Requirement: Restate word for word the entries below, starting with the line with "let o := g.ownerIdx" and continuing through the line with "(∀ f, Tab.get". Include both of those lines and no others.

Data items:
·····

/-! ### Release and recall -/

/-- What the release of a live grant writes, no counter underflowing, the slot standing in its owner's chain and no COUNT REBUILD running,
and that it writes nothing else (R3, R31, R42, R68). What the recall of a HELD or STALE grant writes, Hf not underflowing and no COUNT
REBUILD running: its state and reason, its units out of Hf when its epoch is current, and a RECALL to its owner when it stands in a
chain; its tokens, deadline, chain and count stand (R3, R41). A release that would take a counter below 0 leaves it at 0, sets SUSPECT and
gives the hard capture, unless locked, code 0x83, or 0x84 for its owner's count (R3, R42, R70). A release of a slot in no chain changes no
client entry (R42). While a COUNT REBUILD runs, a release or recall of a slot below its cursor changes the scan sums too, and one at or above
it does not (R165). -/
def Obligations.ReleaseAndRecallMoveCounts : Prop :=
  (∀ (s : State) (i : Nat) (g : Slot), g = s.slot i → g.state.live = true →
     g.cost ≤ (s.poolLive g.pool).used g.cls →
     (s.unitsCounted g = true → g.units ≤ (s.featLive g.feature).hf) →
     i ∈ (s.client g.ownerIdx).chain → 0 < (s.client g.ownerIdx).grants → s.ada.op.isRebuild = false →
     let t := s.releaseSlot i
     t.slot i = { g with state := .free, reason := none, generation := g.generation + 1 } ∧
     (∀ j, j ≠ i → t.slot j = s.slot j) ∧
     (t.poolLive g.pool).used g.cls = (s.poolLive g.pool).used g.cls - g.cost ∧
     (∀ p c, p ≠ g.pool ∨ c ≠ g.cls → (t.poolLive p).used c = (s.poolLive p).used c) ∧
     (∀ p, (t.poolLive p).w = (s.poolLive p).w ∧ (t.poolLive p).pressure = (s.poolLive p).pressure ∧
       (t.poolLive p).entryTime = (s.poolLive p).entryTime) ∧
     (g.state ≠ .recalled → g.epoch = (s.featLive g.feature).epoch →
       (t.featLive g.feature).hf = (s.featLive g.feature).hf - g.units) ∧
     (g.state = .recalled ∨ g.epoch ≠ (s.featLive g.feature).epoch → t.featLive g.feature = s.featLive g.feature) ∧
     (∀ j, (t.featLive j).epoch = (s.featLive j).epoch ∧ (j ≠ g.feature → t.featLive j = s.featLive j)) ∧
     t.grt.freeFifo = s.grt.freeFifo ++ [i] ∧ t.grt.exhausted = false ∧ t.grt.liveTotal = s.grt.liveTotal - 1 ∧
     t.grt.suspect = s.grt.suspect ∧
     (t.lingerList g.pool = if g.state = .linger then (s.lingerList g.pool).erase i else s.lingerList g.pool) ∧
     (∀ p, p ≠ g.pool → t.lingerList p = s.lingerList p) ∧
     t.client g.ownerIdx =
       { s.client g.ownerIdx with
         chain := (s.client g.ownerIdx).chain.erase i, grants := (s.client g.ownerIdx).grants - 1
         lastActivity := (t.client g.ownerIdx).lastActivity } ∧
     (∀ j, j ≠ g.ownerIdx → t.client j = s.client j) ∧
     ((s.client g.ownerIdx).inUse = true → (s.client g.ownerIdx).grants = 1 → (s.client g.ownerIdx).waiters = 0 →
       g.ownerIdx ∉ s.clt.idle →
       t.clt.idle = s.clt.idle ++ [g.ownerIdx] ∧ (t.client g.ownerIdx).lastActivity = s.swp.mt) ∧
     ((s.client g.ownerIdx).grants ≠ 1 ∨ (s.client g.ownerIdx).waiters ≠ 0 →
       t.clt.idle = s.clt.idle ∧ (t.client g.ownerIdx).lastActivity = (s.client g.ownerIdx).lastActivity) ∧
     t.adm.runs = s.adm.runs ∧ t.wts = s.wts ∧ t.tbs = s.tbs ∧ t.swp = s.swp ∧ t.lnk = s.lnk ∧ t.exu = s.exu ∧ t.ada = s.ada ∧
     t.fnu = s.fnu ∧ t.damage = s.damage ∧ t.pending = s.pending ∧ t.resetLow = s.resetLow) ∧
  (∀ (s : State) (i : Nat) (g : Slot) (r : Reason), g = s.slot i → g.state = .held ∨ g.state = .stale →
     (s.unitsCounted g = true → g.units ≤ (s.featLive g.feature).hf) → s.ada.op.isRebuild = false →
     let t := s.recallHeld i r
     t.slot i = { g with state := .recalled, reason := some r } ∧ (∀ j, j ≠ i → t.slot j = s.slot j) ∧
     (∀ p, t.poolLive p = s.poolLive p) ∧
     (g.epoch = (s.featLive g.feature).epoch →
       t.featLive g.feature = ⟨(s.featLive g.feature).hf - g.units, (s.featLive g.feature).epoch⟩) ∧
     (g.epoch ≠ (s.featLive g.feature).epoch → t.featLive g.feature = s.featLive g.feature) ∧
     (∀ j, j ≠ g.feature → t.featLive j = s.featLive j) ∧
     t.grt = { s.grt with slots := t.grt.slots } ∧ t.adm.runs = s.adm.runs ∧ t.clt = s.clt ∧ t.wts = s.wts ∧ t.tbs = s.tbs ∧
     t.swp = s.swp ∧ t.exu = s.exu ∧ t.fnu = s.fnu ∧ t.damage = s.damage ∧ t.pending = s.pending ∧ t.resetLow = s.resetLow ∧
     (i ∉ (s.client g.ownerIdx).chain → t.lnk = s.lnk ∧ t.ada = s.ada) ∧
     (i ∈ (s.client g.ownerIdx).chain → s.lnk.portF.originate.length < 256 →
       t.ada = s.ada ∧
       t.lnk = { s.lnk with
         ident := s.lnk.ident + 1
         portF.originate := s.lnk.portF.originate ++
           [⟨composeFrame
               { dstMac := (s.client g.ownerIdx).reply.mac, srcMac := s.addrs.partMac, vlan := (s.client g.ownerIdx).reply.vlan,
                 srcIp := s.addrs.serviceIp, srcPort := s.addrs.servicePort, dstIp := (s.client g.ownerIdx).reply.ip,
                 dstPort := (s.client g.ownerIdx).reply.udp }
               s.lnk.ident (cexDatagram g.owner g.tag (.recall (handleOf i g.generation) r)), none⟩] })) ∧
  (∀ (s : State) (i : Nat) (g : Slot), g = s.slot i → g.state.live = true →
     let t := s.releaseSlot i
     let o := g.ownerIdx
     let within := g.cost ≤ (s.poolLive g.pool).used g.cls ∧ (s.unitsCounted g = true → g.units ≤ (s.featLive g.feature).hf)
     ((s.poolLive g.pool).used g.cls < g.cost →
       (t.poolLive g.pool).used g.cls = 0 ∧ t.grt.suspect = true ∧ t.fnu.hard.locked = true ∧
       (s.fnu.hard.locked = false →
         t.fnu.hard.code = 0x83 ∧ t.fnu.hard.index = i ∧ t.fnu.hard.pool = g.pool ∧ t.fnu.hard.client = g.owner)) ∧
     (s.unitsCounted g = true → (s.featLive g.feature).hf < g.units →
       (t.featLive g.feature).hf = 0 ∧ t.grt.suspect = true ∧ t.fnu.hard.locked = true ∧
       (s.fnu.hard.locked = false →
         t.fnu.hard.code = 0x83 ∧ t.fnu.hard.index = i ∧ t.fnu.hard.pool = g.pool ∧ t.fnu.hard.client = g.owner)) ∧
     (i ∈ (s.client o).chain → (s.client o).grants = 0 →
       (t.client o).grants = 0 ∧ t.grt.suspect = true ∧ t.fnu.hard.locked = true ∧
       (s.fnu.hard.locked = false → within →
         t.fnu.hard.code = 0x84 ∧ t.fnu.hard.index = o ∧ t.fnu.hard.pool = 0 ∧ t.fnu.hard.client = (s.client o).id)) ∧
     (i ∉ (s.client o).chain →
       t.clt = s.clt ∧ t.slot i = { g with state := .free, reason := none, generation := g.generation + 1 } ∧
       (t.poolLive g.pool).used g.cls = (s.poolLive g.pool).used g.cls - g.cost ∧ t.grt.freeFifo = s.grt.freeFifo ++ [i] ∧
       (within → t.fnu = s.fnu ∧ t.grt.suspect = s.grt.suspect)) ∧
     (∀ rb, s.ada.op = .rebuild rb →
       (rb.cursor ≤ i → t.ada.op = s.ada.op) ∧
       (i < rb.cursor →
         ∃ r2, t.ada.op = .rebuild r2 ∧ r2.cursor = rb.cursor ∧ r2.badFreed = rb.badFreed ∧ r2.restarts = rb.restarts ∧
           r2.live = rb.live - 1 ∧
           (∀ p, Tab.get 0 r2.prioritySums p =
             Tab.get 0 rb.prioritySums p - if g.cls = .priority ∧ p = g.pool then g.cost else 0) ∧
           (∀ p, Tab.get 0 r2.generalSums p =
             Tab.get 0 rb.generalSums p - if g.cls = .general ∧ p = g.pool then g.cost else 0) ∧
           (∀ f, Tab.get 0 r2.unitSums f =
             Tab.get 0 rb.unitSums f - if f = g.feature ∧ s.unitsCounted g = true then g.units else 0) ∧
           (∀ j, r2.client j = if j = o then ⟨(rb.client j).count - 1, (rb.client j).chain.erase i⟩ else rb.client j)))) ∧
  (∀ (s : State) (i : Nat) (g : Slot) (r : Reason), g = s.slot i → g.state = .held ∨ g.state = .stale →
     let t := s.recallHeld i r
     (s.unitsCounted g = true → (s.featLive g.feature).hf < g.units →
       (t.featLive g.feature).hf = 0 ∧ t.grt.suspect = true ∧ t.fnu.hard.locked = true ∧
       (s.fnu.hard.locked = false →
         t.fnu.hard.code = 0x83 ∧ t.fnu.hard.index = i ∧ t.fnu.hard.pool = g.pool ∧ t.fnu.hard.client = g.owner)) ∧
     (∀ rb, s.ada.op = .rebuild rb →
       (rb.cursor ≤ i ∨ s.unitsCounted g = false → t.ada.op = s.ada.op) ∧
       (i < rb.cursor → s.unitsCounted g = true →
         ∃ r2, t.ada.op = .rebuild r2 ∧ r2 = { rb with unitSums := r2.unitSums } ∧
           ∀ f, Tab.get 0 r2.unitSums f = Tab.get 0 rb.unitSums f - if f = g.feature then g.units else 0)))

·····

Solution to this task:
     let o := g.ownerIdx
     let within := g.cost ≤ (s.poolLive g.pool).used g.cls ∧ (s.unitsCounted g = true → g.units ≤ (s.featLive g.feature).hf)
     ((s.poolLive g.pool).used g.cls < g.cost →
       (t.poolLive g.pool).used g.cls = 0 ∧ t.grt.suspect = true ∧ t.fnu.hard.locked = true ∧
       (s.fnu.hard.locked = false →
         t.fnu.hard.code = 0x83 ∧ t.fnu.hard.index = i ∧ t.fnu.hard.pool = g.pool ∧ t.fnu.hard.client = g.owner)) ∧
     (s.unitsCounted g = true → (s.featLive g.feature).hf < g.units →
       (t.featLive g.feature).hf = 0 ∧ t.grt.suspect = true ∧ t.fnu.hard.locked = true ∧
       (s.fnu.hard.locked = false →
         t.fnu.hard.code = 0x83 ∧ t.fnu.hard.index = i ∧ t.fnu.hard.pool = g.pool ∧ t.fnu.hard.client = g.owner)) ∧
     (i ∈ (s.client o).chain → (s.client o).grants = 0 →
       (t.client o).grants = 0 ∧ t.grt.suspect = true ∧ t.fnu.hard.locked = true ∧
       (s.fnu.hard.locked = false → within →
         t.fnu.hard.code = 0x84 ∧ t.fnu.hard.index = o ∧ t.fnu.hard.pool = 0 ∧ t.fnu.hard.client = (s.client o).id)) ∧
     (i ∉ (s.client o).chain →
       t.clt = s.clt ∧ t.slot i = { g with state := .free, reason := none, generation := g.generation + 1 } ∧
       (t.poolLive g.pool).used g.cls = (s.poolLive g.pool).used g.cls - g.cost ∧ t.grt.freeFifo = s.grt.freeFifo ++ [i] ∧
       (within → t.fnu = s.fnu ∧ t.grt.suspect = s.grt.suspect)) ∧
     (∀ rb, s.ada.op = .rebuild rb →
       (rb.cursor ≤ i → t.ada.op = s.ada.op) ∧
       (i < rb.cursor →
         ∃ r2, t.ada.op = .rebuild r2 ∧ r2.cursor = rb.cursor ∧ r2.badFreed = rb.badFreed ∧ r2.restarts = rb.restarts ∧
           r2.live = rb.live - 1 ∧
           (∀ p, Tab.get 0 r2.prioritySums p =
             Tab.get 0 rb.prioritySums p - if g.cls = .priority ∧ p = g.pool then g.cost else 0) ∧
           (∀ p, Tab.get 0 r2.generalSums p =
             Tab.get 0 rb.generalSums p - if g.cls = .general ∧ p = g.pool then g.cost else 0) ∧
           (∀ f, Tab.get 0 r2.unitSums f =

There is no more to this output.